- [Input data]:
/-- Withdrawal of a seam (R180), and before it of those that its receiver would make further on in the same brick. -/
def Dev.seamWithdraw (d : Dev) (s : Seam) : Dev := go 32 d s
where
  /-- The recursion along the chain of seams; each lies on a later vector. -/
  go : Nat → Dev → Seam → Dev
    | 0, d, s => d.seamCancel s
    | k + 1, d, s => ((d.seamAfter s).elim d (go k d)).seamCancel s

/-- What the receiver of `s` would hand over further on in the same brick is withdrawn (R180). -/
def Dev.seamUnchain (d : Dev) (s : Seam) : Dev := (d.seamAfter s).elim d d.seamWithdraw

/-- SEAM_MISS at path time `t` (R179): the donor runs dark to its exit, the receiver stops, and the rest of the brick becomes an
urgent remnant. -/
def Dev.seamMiss (d : Dev) (m : Mem) (s : Seam) (t : Int) : Dev :=
  match d.brick? s.key with
  | none => d.dropSeam s
  | some b =>
    let d := (d.seamUnchain s).bump Reg.PTH_STAT_SEAM_MISSED_COUNT
    let d := d.raise (48 + s.donor) s.donor 0x3101 (s.donor + s.receiver * 16 + s.zone * 256) (d.seamWords s t)
    let r := d.resumeAt m s.donor b t
    let d := if s.exit.isSome then d else d.cutAtExit s
    let d := d.updPiste s.donor (fun p => { p with planned := p.planned.map (fun q =>
      if q.key == s.key && q.v == s.v then { q with off := min q.off (ceilCyc t), counted := true } else q) })
    let reach := if s.recvDropped && bitOf b.reach s.receiver then b.reach - 2 ^ s.receiver else b.reach
    let d := d.remnantOf s.donor s.key r reach false
    let d := { d with msn.timedOut := d.msn.timedOut ++ [s.key] }
    let d := (d.updLaser s.donor (fun l => { l with handed := true })).dropSeam s
    if s.recvDropped then d
    else
      let d := (d.updLaser s.receiver (fun l => { l with running := none, after := .idle })).stopPiste s.receiver false
      (d.returnQueued s.receiver).setLaser s.receiver .stopping

/-- The donor drops at or after `s_in`: the receiver carries the full set-point from the first sample it issues from now on (R178). -/
def Dev.seamTakeover (d : Dev) (s : Seam) : Dev :=
  let now := d.cycleNow * cycUnit
  let tb := d.beatWide * 80 + 160
  let next := if (d.piste s.receiver).lastT == tb || s.recvHeld then tb + 80 else tb
  let d := d.raise (48 + s.donor) s.donor 0x3105 (s.donor + s.receiver * 16) (d.seamWords s now)
  (d.updLaser s.donor (fun l => { l with running := none })).seamDone s next

/-! ## Stepping (R174, R175, R178) -/

/-- The blend of a seam in the beat of DAC cycle `tb`: held, it slides; else its share of the beat (R174, R175, R178). -/
def Dev.seamBlend (d : Dev) (s : Seam) (tb : Int) : Dev :=
  let part := ((tb + 80) * cycUnit - max (tb * cycUnit) s.blend0).toNat
  let next := { s with beat := d.beatWide, recvOn := false, donorOn := !s.donorHeld, recvHeld := false, donorHeld := false, mean := 0 }
  if s.recvHeld || s.recvDropped then
    (d.countSlide s).updSeam s (fun _ => { next with slid := s.slid + part, slidBeats := s.slidBeats + 1 })
  else
    let mean := if s.donorHeld then 2 ^ 32 else s.meanWeight (d.cur Reg.PTH_SEAM_CFG_FADE s.zone == 1) tb
    d.updSeam s (fun _ => { next with mean, recvOn := true, started := true, elapsed := s.elapsed + part })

- [What the task asks]: Beginning with the line containing "k d)).seamCancel s" and ending with the line containing "let d := (d.seamUnchain", extract those lines exactly from the listing above, and only those.

- [Answer below]:
    | k + 1, d, s => ((d.seamAfter s).elim d (go k d)).seamCancel s

/-- What the receiver of `s` would hand over further on in the same brick is withdrawn (R180). -/
def Dev.seamUnchain (d : Dev) (s : Seam) : Dev := (d.seamAfter s).elim d d.seamWithdraw

/-- SEAM_MISS at path time `t` (R179): the donor runs dark to its exit, the receiver stops, and the rest of the brick becomes an
urgent remnant. -/
def Dev.seamMiss (d : Dev) (m : Mem) (s : Seam) (t : Int) : Dev :=
  match d.brick? s.key with
  | none => d.dropSeam s
  | some b =>
    let d := (d.seamUnchain s).bump Reg.PTH_STAT_SEAM_MISSED_COUNT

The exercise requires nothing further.